(Input records begins)
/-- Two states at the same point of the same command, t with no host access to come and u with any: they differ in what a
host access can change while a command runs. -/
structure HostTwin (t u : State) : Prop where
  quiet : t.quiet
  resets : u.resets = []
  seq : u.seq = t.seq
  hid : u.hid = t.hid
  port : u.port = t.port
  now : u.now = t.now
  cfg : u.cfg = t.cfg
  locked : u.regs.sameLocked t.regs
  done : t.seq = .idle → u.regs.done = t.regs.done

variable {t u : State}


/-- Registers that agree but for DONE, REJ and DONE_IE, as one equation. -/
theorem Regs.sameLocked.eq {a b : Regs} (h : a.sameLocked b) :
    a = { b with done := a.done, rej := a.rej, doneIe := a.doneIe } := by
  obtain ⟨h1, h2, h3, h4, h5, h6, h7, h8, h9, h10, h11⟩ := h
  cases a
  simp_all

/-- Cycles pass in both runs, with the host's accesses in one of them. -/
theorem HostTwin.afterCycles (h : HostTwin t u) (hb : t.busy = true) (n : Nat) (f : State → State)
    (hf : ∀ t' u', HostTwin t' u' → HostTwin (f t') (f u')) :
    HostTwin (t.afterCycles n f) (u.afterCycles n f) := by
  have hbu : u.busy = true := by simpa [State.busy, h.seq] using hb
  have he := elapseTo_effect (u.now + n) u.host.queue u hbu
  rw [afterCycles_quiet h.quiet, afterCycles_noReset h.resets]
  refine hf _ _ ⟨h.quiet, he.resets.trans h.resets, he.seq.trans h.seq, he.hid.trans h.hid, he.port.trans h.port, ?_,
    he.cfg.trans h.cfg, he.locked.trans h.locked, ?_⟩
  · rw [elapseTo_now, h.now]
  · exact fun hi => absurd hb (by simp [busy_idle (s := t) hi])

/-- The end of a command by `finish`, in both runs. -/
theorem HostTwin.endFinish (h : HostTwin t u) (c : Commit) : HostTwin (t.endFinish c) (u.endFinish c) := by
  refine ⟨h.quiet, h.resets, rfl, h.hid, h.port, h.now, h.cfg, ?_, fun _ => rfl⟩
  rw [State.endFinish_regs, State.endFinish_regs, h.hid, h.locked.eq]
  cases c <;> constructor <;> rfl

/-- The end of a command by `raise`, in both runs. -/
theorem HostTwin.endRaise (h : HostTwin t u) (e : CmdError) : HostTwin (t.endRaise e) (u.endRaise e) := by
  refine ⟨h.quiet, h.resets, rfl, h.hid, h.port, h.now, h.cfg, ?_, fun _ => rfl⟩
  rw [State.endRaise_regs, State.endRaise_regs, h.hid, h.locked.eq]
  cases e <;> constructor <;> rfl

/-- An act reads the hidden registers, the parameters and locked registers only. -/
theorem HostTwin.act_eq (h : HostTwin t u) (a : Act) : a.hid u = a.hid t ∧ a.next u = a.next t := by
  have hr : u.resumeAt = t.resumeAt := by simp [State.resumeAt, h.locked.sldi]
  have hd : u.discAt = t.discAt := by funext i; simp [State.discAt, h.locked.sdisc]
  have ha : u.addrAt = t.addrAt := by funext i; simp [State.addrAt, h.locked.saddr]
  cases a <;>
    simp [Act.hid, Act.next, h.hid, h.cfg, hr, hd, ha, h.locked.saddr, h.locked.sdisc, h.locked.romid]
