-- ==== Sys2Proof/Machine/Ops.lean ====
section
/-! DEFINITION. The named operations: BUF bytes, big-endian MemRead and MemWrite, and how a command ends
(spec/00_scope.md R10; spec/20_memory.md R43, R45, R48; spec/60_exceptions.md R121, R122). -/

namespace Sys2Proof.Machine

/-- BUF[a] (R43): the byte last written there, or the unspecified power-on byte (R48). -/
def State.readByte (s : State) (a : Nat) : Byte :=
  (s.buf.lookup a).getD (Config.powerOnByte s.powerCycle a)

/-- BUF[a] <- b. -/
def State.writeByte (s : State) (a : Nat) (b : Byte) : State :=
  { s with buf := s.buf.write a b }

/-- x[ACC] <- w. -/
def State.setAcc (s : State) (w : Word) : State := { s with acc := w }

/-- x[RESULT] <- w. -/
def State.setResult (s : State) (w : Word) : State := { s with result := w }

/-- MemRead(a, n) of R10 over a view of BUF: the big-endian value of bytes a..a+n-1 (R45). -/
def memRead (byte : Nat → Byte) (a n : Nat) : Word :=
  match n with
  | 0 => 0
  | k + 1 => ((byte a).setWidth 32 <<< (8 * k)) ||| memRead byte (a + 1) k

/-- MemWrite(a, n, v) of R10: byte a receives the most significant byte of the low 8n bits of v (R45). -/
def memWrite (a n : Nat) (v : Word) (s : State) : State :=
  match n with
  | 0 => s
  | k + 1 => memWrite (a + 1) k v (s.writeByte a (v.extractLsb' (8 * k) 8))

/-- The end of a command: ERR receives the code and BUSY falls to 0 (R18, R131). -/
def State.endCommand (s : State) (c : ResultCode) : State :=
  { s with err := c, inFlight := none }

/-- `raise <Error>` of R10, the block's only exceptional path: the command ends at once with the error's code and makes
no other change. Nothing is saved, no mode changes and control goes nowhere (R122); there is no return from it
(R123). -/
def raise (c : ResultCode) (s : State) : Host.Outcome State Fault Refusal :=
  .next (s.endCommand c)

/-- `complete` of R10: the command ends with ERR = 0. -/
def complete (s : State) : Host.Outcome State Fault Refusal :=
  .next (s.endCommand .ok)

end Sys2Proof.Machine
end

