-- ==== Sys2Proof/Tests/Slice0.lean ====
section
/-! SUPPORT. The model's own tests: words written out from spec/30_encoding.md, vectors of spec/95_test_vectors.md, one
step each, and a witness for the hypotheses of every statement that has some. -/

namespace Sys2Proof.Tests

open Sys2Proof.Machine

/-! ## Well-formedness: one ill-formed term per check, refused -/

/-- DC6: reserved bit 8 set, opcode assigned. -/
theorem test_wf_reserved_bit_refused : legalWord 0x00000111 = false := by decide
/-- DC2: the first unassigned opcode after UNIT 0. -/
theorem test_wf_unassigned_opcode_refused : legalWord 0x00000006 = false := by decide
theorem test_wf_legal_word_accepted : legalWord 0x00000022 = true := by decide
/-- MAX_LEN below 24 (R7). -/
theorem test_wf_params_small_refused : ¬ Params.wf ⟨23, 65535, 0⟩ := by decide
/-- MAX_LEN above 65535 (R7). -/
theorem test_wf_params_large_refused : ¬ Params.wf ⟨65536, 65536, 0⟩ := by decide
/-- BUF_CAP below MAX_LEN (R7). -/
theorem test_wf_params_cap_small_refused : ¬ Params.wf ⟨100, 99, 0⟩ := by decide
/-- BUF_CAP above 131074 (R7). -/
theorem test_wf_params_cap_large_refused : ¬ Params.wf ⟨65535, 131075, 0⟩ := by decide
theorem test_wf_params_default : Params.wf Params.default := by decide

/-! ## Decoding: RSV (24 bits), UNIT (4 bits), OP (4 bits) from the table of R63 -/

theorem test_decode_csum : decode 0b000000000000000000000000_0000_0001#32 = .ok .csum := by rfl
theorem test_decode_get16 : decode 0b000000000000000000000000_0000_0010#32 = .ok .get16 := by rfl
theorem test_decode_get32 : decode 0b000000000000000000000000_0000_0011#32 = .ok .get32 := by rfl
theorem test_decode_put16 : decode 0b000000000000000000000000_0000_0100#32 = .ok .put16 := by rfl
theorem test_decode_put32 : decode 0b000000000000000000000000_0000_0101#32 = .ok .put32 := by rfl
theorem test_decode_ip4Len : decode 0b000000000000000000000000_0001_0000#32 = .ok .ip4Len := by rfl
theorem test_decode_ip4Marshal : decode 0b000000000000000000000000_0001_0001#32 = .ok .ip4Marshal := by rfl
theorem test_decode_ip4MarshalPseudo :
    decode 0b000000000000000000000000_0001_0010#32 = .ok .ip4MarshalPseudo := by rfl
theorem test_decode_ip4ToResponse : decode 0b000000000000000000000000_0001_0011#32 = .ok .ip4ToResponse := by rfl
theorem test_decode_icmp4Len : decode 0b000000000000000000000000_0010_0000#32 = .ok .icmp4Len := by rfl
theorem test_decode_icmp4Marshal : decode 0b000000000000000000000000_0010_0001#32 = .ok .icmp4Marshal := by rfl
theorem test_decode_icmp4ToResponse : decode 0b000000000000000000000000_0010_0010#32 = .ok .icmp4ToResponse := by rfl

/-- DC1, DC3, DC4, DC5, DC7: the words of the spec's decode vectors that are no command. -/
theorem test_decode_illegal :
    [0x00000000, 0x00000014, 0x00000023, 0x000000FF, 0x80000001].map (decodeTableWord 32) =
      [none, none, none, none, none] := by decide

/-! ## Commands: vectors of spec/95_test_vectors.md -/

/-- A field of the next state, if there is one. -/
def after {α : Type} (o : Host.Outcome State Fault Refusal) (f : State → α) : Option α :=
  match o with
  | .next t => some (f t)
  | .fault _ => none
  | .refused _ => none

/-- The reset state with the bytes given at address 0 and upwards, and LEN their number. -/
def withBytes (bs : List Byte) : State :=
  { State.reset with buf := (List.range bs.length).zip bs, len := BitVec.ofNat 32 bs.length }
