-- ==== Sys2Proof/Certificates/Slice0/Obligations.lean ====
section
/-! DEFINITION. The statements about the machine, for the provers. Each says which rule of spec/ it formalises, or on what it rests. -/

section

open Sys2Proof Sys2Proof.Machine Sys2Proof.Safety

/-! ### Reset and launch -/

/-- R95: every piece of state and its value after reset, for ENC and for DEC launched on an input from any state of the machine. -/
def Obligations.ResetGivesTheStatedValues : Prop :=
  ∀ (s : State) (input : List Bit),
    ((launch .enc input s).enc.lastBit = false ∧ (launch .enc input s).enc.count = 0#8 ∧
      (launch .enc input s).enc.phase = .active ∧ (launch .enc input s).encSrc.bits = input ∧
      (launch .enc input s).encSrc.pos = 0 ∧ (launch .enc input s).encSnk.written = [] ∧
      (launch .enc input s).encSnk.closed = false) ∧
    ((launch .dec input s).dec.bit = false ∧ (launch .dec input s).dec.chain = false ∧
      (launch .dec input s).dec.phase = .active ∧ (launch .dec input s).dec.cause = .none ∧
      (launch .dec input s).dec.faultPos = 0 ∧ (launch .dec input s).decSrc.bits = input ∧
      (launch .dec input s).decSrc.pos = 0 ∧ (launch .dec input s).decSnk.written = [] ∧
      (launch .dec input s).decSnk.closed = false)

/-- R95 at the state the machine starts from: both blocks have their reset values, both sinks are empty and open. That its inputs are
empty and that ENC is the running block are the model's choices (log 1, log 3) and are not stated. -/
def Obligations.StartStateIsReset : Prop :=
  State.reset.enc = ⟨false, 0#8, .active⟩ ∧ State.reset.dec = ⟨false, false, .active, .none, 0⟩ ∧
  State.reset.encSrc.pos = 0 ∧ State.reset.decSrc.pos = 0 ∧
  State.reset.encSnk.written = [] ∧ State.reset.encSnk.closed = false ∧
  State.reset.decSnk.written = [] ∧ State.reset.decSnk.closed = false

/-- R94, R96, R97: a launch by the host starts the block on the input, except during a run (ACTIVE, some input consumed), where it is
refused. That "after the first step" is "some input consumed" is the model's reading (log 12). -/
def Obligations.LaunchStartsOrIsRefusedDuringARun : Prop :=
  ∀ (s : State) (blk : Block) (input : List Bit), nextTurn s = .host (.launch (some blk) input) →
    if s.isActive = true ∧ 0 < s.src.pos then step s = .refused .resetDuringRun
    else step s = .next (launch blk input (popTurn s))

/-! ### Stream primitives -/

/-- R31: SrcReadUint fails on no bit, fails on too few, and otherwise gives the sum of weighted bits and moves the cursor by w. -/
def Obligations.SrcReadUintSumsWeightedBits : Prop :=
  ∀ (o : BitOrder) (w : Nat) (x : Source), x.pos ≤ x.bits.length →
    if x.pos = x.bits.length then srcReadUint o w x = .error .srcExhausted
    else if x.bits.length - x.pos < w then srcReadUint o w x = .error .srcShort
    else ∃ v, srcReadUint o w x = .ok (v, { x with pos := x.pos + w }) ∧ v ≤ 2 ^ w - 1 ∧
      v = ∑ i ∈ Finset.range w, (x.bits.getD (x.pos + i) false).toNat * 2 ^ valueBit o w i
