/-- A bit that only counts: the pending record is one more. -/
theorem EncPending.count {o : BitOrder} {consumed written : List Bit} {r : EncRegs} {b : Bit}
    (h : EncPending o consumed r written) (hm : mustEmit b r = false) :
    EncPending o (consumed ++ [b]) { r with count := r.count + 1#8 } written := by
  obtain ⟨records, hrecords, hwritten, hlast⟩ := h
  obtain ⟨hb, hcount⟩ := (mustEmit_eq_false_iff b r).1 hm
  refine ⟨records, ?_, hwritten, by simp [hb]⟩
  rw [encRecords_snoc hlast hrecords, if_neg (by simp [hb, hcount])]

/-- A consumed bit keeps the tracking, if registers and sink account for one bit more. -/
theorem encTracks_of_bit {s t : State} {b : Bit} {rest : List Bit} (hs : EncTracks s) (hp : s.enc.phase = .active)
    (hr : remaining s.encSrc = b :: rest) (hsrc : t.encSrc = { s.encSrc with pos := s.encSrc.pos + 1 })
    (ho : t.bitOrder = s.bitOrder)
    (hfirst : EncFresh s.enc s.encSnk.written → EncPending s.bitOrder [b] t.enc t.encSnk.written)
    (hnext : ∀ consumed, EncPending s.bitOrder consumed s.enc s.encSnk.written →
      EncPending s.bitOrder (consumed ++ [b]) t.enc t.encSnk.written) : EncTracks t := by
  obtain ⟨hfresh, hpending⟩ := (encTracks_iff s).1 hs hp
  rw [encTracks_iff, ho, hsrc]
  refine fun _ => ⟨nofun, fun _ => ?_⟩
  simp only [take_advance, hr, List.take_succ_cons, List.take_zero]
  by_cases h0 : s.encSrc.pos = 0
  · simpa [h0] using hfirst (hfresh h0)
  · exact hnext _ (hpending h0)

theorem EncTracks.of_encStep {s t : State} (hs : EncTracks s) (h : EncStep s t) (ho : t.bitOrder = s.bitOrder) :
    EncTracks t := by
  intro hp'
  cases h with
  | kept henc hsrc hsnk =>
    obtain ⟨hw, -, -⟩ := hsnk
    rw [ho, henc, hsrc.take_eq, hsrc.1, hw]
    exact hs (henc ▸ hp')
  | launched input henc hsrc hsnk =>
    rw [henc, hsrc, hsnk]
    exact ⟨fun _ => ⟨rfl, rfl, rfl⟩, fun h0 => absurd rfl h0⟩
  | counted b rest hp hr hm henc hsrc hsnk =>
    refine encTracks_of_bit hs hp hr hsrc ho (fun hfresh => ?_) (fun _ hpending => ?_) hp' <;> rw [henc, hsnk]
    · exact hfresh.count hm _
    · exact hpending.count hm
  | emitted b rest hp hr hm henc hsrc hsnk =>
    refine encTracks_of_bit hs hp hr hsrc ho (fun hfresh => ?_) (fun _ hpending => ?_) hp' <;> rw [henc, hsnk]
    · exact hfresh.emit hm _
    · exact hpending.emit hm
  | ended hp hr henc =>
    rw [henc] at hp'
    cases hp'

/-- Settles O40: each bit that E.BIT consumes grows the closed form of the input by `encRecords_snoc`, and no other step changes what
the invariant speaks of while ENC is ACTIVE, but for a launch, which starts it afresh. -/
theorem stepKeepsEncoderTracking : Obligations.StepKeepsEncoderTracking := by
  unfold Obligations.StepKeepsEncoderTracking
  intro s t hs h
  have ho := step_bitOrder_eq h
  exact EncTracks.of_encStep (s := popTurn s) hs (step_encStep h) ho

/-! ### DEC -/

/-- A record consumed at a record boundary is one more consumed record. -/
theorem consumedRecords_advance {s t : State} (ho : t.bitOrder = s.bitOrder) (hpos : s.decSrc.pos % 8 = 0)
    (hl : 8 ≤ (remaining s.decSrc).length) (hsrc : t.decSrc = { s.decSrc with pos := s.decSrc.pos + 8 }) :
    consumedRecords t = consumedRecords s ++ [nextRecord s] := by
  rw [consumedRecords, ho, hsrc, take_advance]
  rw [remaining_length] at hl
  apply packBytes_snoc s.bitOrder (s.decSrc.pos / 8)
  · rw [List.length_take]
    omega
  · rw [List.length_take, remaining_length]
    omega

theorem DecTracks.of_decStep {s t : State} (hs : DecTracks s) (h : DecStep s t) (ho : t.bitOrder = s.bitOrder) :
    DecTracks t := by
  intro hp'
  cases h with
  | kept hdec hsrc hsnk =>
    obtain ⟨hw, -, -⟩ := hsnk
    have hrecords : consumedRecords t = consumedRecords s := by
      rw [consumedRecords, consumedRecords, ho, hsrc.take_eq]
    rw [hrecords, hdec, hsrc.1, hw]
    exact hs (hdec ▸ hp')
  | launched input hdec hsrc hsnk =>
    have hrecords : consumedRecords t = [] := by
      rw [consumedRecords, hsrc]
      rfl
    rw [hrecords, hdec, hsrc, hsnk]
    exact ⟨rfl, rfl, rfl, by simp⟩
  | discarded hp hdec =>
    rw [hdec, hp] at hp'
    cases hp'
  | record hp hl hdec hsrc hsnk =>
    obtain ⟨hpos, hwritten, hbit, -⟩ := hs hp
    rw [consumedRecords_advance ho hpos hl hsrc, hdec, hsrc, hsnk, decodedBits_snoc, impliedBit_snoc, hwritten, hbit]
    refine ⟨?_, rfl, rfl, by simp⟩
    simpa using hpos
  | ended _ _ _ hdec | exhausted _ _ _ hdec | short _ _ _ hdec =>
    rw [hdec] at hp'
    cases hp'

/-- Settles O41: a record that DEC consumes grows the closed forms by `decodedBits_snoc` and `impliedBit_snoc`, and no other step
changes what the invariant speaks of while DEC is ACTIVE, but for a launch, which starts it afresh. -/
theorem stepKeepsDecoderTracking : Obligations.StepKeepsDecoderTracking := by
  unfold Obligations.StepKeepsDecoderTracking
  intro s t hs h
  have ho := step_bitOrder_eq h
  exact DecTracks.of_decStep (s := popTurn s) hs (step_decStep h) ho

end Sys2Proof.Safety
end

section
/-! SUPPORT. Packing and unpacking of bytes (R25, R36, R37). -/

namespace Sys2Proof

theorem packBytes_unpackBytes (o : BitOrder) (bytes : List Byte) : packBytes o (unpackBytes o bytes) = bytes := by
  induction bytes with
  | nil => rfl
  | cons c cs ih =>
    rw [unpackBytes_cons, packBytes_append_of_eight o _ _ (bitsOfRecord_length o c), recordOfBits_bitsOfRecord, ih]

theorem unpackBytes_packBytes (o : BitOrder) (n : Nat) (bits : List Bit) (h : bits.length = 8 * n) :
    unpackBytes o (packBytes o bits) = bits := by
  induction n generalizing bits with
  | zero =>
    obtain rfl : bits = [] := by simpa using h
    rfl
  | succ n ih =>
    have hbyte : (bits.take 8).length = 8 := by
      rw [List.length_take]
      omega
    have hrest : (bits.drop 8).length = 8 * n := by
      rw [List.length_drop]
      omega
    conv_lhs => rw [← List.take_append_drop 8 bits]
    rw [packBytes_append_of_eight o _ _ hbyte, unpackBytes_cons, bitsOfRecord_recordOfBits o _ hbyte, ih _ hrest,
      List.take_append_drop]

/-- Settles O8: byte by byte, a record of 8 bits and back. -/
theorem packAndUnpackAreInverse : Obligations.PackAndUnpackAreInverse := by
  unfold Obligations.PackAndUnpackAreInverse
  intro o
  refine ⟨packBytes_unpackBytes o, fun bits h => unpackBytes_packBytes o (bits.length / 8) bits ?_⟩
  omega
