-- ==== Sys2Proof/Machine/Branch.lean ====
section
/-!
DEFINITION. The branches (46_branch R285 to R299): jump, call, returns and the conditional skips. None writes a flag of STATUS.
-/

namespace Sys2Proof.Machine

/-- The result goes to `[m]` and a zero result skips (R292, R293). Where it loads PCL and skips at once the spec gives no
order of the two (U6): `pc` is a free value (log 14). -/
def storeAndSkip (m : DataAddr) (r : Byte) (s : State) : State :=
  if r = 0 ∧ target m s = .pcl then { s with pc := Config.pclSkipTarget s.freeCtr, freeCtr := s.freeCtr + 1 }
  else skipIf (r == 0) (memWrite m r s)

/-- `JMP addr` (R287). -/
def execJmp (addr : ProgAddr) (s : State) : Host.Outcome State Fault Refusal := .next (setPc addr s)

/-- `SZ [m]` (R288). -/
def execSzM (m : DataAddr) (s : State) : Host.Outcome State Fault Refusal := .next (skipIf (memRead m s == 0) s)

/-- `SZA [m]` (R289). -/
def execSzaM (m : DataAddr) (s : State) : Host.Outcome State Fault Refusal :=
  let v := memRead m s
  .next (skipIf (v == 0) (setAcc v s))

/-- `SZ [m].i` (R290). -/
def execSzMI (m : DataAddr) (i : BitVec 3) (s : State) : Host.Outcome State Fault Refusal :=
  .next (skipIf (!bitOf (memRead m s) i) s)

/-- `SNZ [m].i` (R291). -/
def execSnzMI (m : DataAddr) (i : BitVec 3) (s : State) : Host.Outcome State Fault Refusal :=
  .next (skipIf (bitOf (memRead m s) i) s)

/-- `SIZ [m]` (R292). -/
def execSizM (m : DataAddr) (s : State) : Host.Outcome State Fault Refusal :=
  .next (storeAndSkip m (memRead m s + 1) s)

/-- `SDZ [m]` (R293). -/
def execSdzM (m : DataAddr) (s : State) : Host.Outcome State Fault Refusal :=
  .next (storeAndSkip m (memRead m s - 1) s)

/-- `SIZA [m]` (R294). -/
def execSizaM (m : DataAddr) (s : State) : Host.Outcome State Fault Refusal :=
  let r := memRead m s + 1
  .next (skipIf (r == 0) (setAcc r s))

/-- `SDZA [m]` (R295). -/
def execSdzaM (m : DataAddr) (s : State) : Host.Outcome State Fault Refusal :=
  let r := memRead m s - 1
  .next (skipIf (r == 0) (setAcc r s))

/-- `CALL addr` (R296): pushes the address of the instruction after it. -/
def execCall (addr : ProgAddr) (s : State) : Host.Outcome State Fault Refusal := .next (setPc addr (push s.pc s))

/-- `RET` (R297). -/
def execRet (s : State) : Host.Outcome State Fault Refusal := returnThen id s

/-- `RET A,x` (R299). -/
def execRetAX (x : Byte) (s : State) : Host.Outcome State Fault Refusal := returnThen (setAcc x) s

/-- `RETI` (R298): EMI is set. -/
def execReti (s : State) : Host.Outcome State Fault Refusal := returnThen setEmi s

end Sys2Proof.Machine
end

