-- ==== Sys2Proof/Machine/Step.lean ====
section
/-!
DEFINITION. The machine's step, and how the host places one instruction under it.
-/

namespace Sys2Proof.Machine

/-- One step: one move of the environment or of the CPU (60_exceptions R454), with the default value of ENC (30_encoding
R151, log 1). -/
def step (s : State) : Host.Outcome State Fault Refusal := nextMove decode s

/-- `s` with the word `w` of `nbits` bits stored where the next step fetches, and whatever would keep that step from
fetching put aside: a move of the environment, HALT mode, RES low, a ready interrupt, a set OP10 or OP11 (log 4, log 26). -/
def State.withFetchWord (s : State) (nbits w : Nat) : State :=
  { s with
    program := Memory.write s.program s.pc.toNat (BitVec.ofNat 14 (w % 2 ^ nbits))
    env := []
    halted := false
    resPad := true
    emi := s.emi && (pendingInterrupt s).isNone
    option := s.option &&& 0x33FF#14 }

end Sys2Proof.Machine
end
(Input records ends)
Spot the lines above that mention "storeAndSkip" and copy them.

> Solved problem
def storeAndSkip (m : DataAddr) (r : Byte) (s : State) : State :=
  .next (storeAndSkip m (memRead m s + 1) s)
  .next (storeAndSkip m (memRead m s - 1) s)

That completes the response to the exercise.